* [WHAT THE TASK ASKS]:
A verbatim reproduction of the lines below, from the line containing "s.ftl with c0" through the line containing "(nsid, n, x) =>", both ends included, is the whole required output.

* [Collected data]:
==============================
/-- DOMAIN_CREATE (R235). -/
def State.runDomain (s : State) (d : Nat) : Nat × State :=
  match s.boot.awk with
  | none => (5, s)
  | some awk =>
    if s.hasDomain d then (5, s)
    else
      match s.newRec d with
      | (none, s) => (5, s)
      | (some r, s) => (0, s.log (.change (.domKey d (kwpWrap awk r.bytes) [0] false)))

/-- ENROL_MODULE (R228, R622): serial and WRAPGEN. The module's AWK copy stands if its WRAPGEN is as recorded; this module's own is
written here, and at the first enrolment of the array the AWK is created (log entry 37). -/
def State.runEnrol (s : State) (ser : Bytes) (gen : Nat) : Nat × State :=
  let old := s.arr.modules.find? (ofLe ser)
  let none? := s.boot.awk.isNone && s.arr.modules.vals.all fun m => m.awk.isNone
  let mine := ser == s.serial && gen == s.otp.wrapGen
  let s := if mine && none? then
      let (k, s) := s.random 32
      s.setAwk k
    else s
  let m : ModuleRec := match mine, s.boot.awk with
    | true, some k => s.ownCopy k
    | _, _ => { wrapGen := gen, awk := (old.filter fun m => m.wrapGen == gen).bind ModuleRec.awk }
  (0, s.log (.change (.enrolled ser (some m))))

/-- C0_RESIDENT (R61, R272): the record asks for residence; both heads then load and pin the map. -/
def State.runC0 (s : State) (nsid : Nat) : Nat × State :=
  match s.ns nsid with
  | none => (5, s)
  | some n =>
    if n.kv || n.releasing || n.removing.isSome then (5, s)
    else
      let s := { s with ftl := { s.ftl with c0 := s.ftl.c0.erase nsid } }
      (0, (s.setNs nsid { n with c0 := true }).log (.nsrec nsid (some { n with c0 := true })))

/-- CLONE_CREATE (R471, R473). -/
def State.runClone (s : State) (snap : Nat) (readOnly : Bool) : Nat × State :=
  match s.findSnap snap with
  | none => (5, s)
  | some (nsid, n, x) =>
    if x.state != .ready || n.deleting || n.releasing then (5, s)
    else match s.freeNsid with
      | none => (6, s)
      | some k =>
      let fresh := NsRec.fresh n.kv n.blocks n.domain n.mediaDur
      (0, s.createNs k { fresh with base := some (nsid, snap), readOnly := readOnly, root := n.root, index := n.index })

/-- A clone names a snapshot of the namespace as its base (R473). -/
def State.baseOfClone (s : State) (nsid : Nat) : Bool := s.arr.nss.vals.any fun n => n.base.any fun b => b.1 == nsid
==============================
* [WRITTEN RESPONSE]:
      let s := { s with ftl := { s.ftl with c0 := s.ftl.c0.erase nsid } }
      (0, (s.setNs nsid { n with c0 := true }).log (.nsrec nsid (some { n with c0 := true })))

/-- CLONE_CREATE (R471, R473). -/
def State.runClone (s : State) (snap : Nat) (readOnly : Bool) : Nat × State :=
  match s.findSnap snap with
  | none => (5, s)
  | some (nsid, n, x) =>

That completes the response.